-- ==== Sys2Proof/Machine/State.lean ====
section
/-! DEFINITION. The state of the module as plain data, and the state right after module reset. -/

namespace Sys2Proof.Machine

/-- Why the machine stops. The module never stops on a program's account: every trap is a next state (R306). -/
inductive Fault where
  /-- Raised by step for an event that names a unit the module does not have. Safe: no run of the hardware has
  such an event. -/
  | noSuchUnit
  deriving DecidableEq, Repr

/-- Why an instruction has no meaning. -/
inductive Refusal where
  /-- Raised by the dispatch for an instruction whose meaning is not written. Safe. -/
  | notModelled (mnemonic : String)
  deriving DecidableEq, Repr

/-! ### Pages and lines -/

/-- A translation: the page table's leaf entry (R332). frame is the tier times 2^48 plus the address of the page. -/
structure Page where
  frame : Nat
  large : Bool
  attr : Nat
  aliased : Bool
  cmp : Bool
  w : Bool
  x : Bool
  key : Nat
  deriving DecidableEq, Repr, Inhabited

/-- A cached line (R14, R165): its bytes, which are valid, which are dirty and on which task's account, which granules
are held as PRIVATE or FROZEN (R165, R216), and the translation it was cached with. -/
structure Line where
  data : BitVec 1024
  valid : BitVec 128
  dirty : Sparse (BitVec 128)
  priv : BitVec 16
  page : Page
  deriving DecidableEq, Repr, Inhabited

/-- A line of the memory-side cache (R330): its bytes, its translation, whether it differs from its frame. -/
structure MscLine where
  data : BitVec 1024
  page : Page
  dirty : Bool
  deriving DecidableEq, Repr, Inhabited

/-- The host's hold on a half of a line (R352). -/
inductive Half2 where
  | i | s | e
  deriving DecidableEq, Repr, Inhabited

/-- The two halves of a line as the bridge tracks them, and the bytes the host has modified and not written back. -/
structure HalfHeld where
  h0 : Half2
  h1 : Half2
  hostData : BitVec 1024
  hostMask : BitVec 128
  deriving DecidableEq, Repr, Inhabited

/-! ### A context -/

/-- An outstanding load, or one outstanding element of a gather (R89, R161 to R164, R306): destination, size, address
with the translation it was checked with, the lane of an element, and the ticks at its issue (R362). A load of a
reference is one of eight bytes (R208). -/
structure Load where
  vec : Bool
  dst : Nat
  tag : Tag
  size : Nat
  signed : Bool
  addr : Nat
  page : Page
  lane : Option Nat
  ticks : Nat
  deriving DecidableEq, Repr, Inhabited

/-- A delivered cause that waits for an instruction boundary (R305, R306): CAUSE, SUB, ADDR and the packet's detail
words from word 5 on (R309). -/
structure Pending where
  cause : Nat
  sub : Nat
  addr : Word
  detail : List Word
  deriving DecidableEq, Repr, Inhabited

/-- The fault of a walk that its context has not been told of (R212, R213). -/
structure WalkFault where
  walk : Nat
  cause : Nat
  granule : Nat
  deriving DecidableEq, Repr, Inhabited

/-- How far an instruction that waits has come: nothing done; issued, so that it is no boundary (R305); its release
done; a request sent to another agent; the answer back; a step of HALT reached. -/
inductive Stage where
  | idle
  | begun
  | released
  | sent
  | answered (w : Word)
  | halting (n : Nat)
  deriving DecidableEq, Repr, Inhabited

/-- A hardware context (R108, R109, R312, R313). counted says that the instruction that waits has been counted at its
issue (R386); arrived holds, for each level, the phase of its last arrival (R130); gap is the number of its core's cycles
that it stays without an issue after a taken branch (R378, R382); fence says that a resume's FENCE.acq is still to come
(R313); issuedAt is the tick at which the instruction that waits was counted (R362). -/
structure Ctx where
  live : Bool
  frozen : Bool
  cause : Nat
  sub : Nat
  deliv : Bool
  wait : Nat
  pend : List Pending
  dctl : Nat
  stepping : Bool
  pc : Word
  s : Sparse Word
  v : Sparse Vec
  vtag : Sparse Tag
  e : Sparse Word
  y : Sparse Word
  ysg : Sparse Word
  ofrst : Word
  barst : Word
  allot : Word
  psel : Word
  prio : Word
  srg : Word
  fmode : Word
  elit : Word
  waddr0 : Word
  waddr1 : Word
  wctl : Word
  haltg : Word
  age : Nat
  loads : List Load
  spend : List Nat
  vpend : List Nat
  ypend : List Nat
  arrived : Sparse Nat
  stage : Stage
  counted : Bool
  walkFaults : List WalkFault
  gap : Nat
  fence : Bool
  issuedAt : Nat
  deriving DecidableEq, Repr

/-- A context before any start: registers zero, SRG never zero (R82). -/
def Ctx.reset : Ctx :=
  { live := false, frozen := false, cause := 0, sub := 0, deliv := false, wait := 0, pend := [], dctl := 0,
    stepping := false, pc := 0#64, s := [], v := [], vtag := [], e := [], y := [], ysg := [], ofrst := 0#64,
    barst := 0#64, allot := 0#64, psel := 0#64, prio := 0#64, srg := 0x2545F4914F6CDD1D#64, fmode := 0#64,
    elit := 0#64, waddr0 := 0#64, waddr1 := 0#64, wctl := 0#64, haltg := 0#64, age := 0, loads := [], spend := [],
    vpend := [], ypend := [], arrived := [], stage := .idle, counted := false, walkFaults := [], gap := 0, fence := false,
    issuedAt := 0 }

/-! ### A logical core -/

/-- The states of a tile (R172). -/
inductive TileState where
  | empty | filling | ready | draining
  deriving DecidableEq, Repr, Inhabited

/-- A tile-table entry (R172). -/
structure Tile where
  wm : Nat
  size : Nat
  base : Nat
  tag : Tag
  state : TileState
  deriving DecidableEq, Repr, Inhabited

/-- The entry after reset (R172). -/
def Tile.reset : Tile := ⟨0, 0, 0, .raw, .empty⟩

/-- A stash mapping (R170): stash offset, global address, length, the lines filled since the last invalidation, and
the dirty bytes by stash offset. -/
structure Mapping where
  off : Nat
  addr : Nat
  len : Nat
  filled : List Nat
  dirty : List Nat
  deriving DecidableEq, Repr, Inhabited

/-- A logical core: its LPCT entry (R288), contexts, queues (R120), waiting readers (R121), stash (R168), mappings
(R170), tiles (R172), first-level cache (R165), MXACC and MXJOB (R222, R224), the
accumulators held behind a faulted job with the context that enqueued it (R234), a RESIZE that waits (context, first and
last way, R169), the physical core it left while lodged (R397) and the core whose space holds its image (R289). -/
structure LCore where
  lstate : Nat
  half : Bool
  phys : Nat
  left : Nat
  storedIn : Option Nat
  ctxs : Sparse Ctx
  queues : Sparse (List Word)
  waiters : List (Nat × Nat)
  ways : Nat
  stash : Sparse Byte
  maps : List Mapping
  tiles : Sparse Tile
  l1 : Sparse Line
  mxacc : Word
  mxNext : Nat
  mxOut : List Nat
  blocked : List (Nat × Nat)
  resizing : Option (Nat × Nat × Nat)
  retired : Bool
  deriving DecidableEq, Repr

/-- A logical core that no task has placed. -/
def LCore.reset : LCore :=
  { lstate := 0, half := false, phys := 0, left := 0, storedIn := none, ctxs := [], queues := [], waiters := [], ways := 0,
    stash := [], maps := [], tiles := [], l1 := [], mxacc := 0#64, mxNext := 0, mxOut := [],
    blocked := [], resizing := none, retired := false }

/-! ### Physical cores, rows, yards -/

/-- Stash ways kept by HALT.keep (R291): the successor's record address and address space, the logical core number, the
ways, bytes and tiles, and the ticks at the HALT. -/
structure Kept where
  record : Nat
  asid : Nat
  lcn : Nat
  ways : Nat
  stash : Sparse Byte
  tiles : Sparse Tile
  since : Nat
  deriving DecidableEq, Repr, Inhabited

/-- The power switch of a core (R300, R301). -/
inductive Power where
  | off
  | queued (ticks : Nat)
  | waking (ticks : Nat)
  | on
  deriving DecidableEq, Repr, Inhabited

/-- A physical core: the round-robin order of the contexts that have issued on it, the last to issue last (R111), CLKDIV
(R299) and the cycles of the row clock since its own last cycle, counters (R362), the reeve registers (R310), power
(R300), lane gating (R155),
kept ways (R291), the contexts of a logical core that has retired here, by physical index (R119, R312), halved-issue phase
(R378), skipped at boot (R366). -/
structure PCore where
  rr : List (Nat × Nat)
  clkdiv : Word
  divCount : Nat
  cnt : Sparse Word
  csel : Sparse Word
  covf : Word
  chbnd : Word
  ctag : Word
  fpqbase : Word
  fpqptr : Word
  dbgbase : Word
  power : Power
  idleSince : Nat
  vIdle : Nat
  gated : Bool
  kept : Option Kept
  rest : Sparse Ctx
  halfPhase : Bool
  skipped : Bool
  deriving DecidableEq, Repr

/-- A physical core after reset. -/
def PCore.reset : PCore :=
  { rr := [], clkdiv := 0#64, divCount := 0, cnt := [], csel := [], covf := 0#64, chbnd := 0#64, ctag := 0#64, fpqbase := 0#64,
    fpqptr := 0#64, dbgbase := 0#64, power := .off, idleSince := 0, vIdle := 0, gated := false, kept := none, rest := [],
    halfPhase := false, skipped := false }

/-- The steps of the droop sequence (R303). -/
inductive Droop where
  | calm | stretched | halved
  deriving DecidableEq, Repr, Inhabited

/-- A row: its lease (R293, R294), clock and rail (R297), droop registers and sequence with the cycles left of its step
(R302, R303, R377), in-rush requests (R301), over its threshold (R304). below is the last unmasked sample of the rail,
railBelow the last sample. cycleAt is when the row's present clock cycle began, in fortieths of a reference tick (R380); the
other times are reference ticks. -/
structure Row where
  leaseTask : Nat
  leaseLive : Bool
  leaseEnd : Nat
  why : Nat
  sprint : Bool
  railUp : Bool
  railSince : Nat
  drth : Word
  cinj : Word
  alarms : Nat
  droop : Droop
  droopLeft : Nat
  cycleAt : Nat
  below : Bool
  railBelow : Bool
  inrush : List Nat
  inrushNext : Nat
  hot : Bool
  deriving DecidableEq, Repr

/-- A row after reset (R302). -/
def Row.reset : Row :=
  { leaseTask := 0, leaseLive := false, leaseEnd := 0, why := 0, sprint := false, railUp := false, railSince := 0,
    drth := 20#64, cinj := 0x1014#64, alarms := 0, droop := .calm, droopLeft := 0, cycleAt := 0, below := false, railBelow := false, inrush := [],
    inrushNext := 0, hot := false }

/-- What a matrix job does (R226, R230, R231). -/
inductive JobKind where
  | mm (dup : Bool) (acc : Nat) (opAcc : Bool) (op : Nat) (tb : Nat)
  | mxz (acc : Nat)
  | drain (tag : Tag) (tile : Nat) (acc : Nat)
  deriving DecidableEq, Repr, Inhabited

/-- A matrix job in the queue (R223 to R235): its context, identifier, FMODE and generator at enqueue, the tiles and
the stash bytes they held at enqueue, whether it runs, whether its context has been ended. -/
structure Job where
  lc : Nat
  ctx : Nat
  id : Nat
  kind : JobKind
  fm : Word
  srg : Word
  tileA : Tile
  tileB : Tile
  snap : Sparse Byte
  running : Bool
  orphan : Bool
  deriving DecidableEq, Repr, Inhabited

/-- A descriptor as read by the copy unit (R244): BASE and, for each dimension, extent and stride. -/
structure Desc where
  base : Nat
  dims : List (Nat × Int)
  deriving DecidableEq, Repr, Inhabited

/-- A copy request (R240): its context, identifier, four words, tile, descriptor once read, the position before which
every element or byte has moved, those moved after it, the position that has been tried and has
not moved, the fault it stopped with (sub-code, address), whether its context has been ended. -/
structure Copy where
  lc : Nat
  ctx : Nat
  id : Nat
  words : List Word
  desc : Option Desc
  pos : Nat
  landed : List Nat
  trying : Option Nat
  fault : Option (Nat × Nat)
  orphan : Bool
  deriving DecidableEq, Repr, Inhabited

/-- A yard: the accumulators of its engine by physical number and element (R221), owners of accumulators, jobs and
copies with the core whose request each queue accepted last (R223, R243), engine clock (R220, R239), injection pulses:
when those of the last microsecond
began, when the running one ends, when the last one ended, in fortieths of a reference tick (R379). lost holds, for each
accumulator whose contents were lost when its core retired (R222), the number of the first of the free values that stand
for its elements. -/
structure Yard where
  acc : Sparse (Sparse (BitVec 32))
  lost : Sparse Nat
  owner : Sparse Nat
  jobs : List Job
  sprint : Bool
  jobTurn : Nat
  copyTurn : Nat
  copies : List Copy
  pulses : List Nat
  pulseEnd : Option Nat
  pulseFree : Nat
  deriving DecidableEq, Repr

/-- A yard after reset. -/
def Yard.reset : Yard :=
  { acc := [], lost := [], owner := [], jobs := [], sprint := false, jobTurn := 7, copyTurn := 7, copies := [],
    pulses := [], pulseEnd := none, pulseFree := 0 }

/-! ### Stacks and mills -/

/-- The operations of offers (R184). -/
inductive OfferOp where
  | add | fma | min | max | and | or | xchg | cas
  deriving DecidableEq, Repr, Inhabited

/-- The access shapes of offers (R180, R192). -/
inductive Shape where
  | scalar | f32 | vector
  deriving DecidableEq, Repr, Inhabited

/-- An offer on its way or in its mill (R183); turn is its place among the arrivals at its mill, 0 for a priority offer
that has met a hold on its line and so is taken first when the hold ends (R192, R195). -/
structure Offer where
  lc : Nat
  ctx : Nat
  y : Nat
  dst : Nat
  op : OfferOp
  shape : Shape
  tag : Tag
  addr : Nat
  asid : Nat
  task : Nat
  b : Vec
  b2 : Vec
  fm : Word
  r : List Nat
  prio : Bool
  turn : Nat
  deriving DecidableEq, Repr, Inhabited

/-- A settle or release on its way (R193, R194): data is none for a release; answered says that its reply register waits for
it, as that of an RLS does and that of the release which an offer sends does not (R181, R194). -/
structure Settle where
  lc : Nat
  ctx : Nat
  y : Nat
  hold : Nat
  mill : Nat
  addr : Nat
  asid : Nat
  task : Nat
  shape : Shape
  data : Option Vec
  answered : Bool
  deriving DecidableEq, Repr, Inhabited

/-- A request to a mill on its way, in the order sent. -/
inductive MillReq where
  | offer (o : Offer)
  | settle (r : Settle)
  deriving DecidableEq, Repr, Inhabited

/-- A reply on its way to a core (R189, R193); release says that it answers an RLS (R194). -/
structure Reply where
  lc : Nat
  ctx : Nat
  y : Nat
  dst : Nat
  shape : Shape
  tag : Tag
  data : Vec
  writes : Bool
  kind : Nat
  reason : Nat
  hold : Nat
  mill : Nat
  flags : Flags
  settle : Bool
  release : Bool
  addr : Nat
  deriving DecidableEq, Repr, Inhabited

/-- A hold (R192), with the reply register that names it and the translation of its line when it was installed. -/
structure Hold where
  lc : Nat
  ctx : Nat
  y : Nat
  task : Nat
  addr : Nat
  asid : Nat
  shape : Shape
  prio : Bool
  reason : Nat
  since : Nat
  page : Page
  deriving DecidableEq, Repr, Inhabited

/-- A mill (R179, R195): queued offers, priority slots, the count of arrivals, hold table by entry number, how the
last hold of a reply register ended, which a late settle reports (R186), and the mill cycle in which its queue last accepted
an offer. -/
structure Mill where
  queue : List Offer
  slots : List Offer
  arrivals : Nat
  holds : Sparse Hold
  ended : Sparse Nat
  accepted : Option Nat
  deriving DecidableEq, Repr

------------------------------------------------

Brief:
Count the lines of the listing above that include the word "psel" and state the total with nothing else.

Solved problem:
2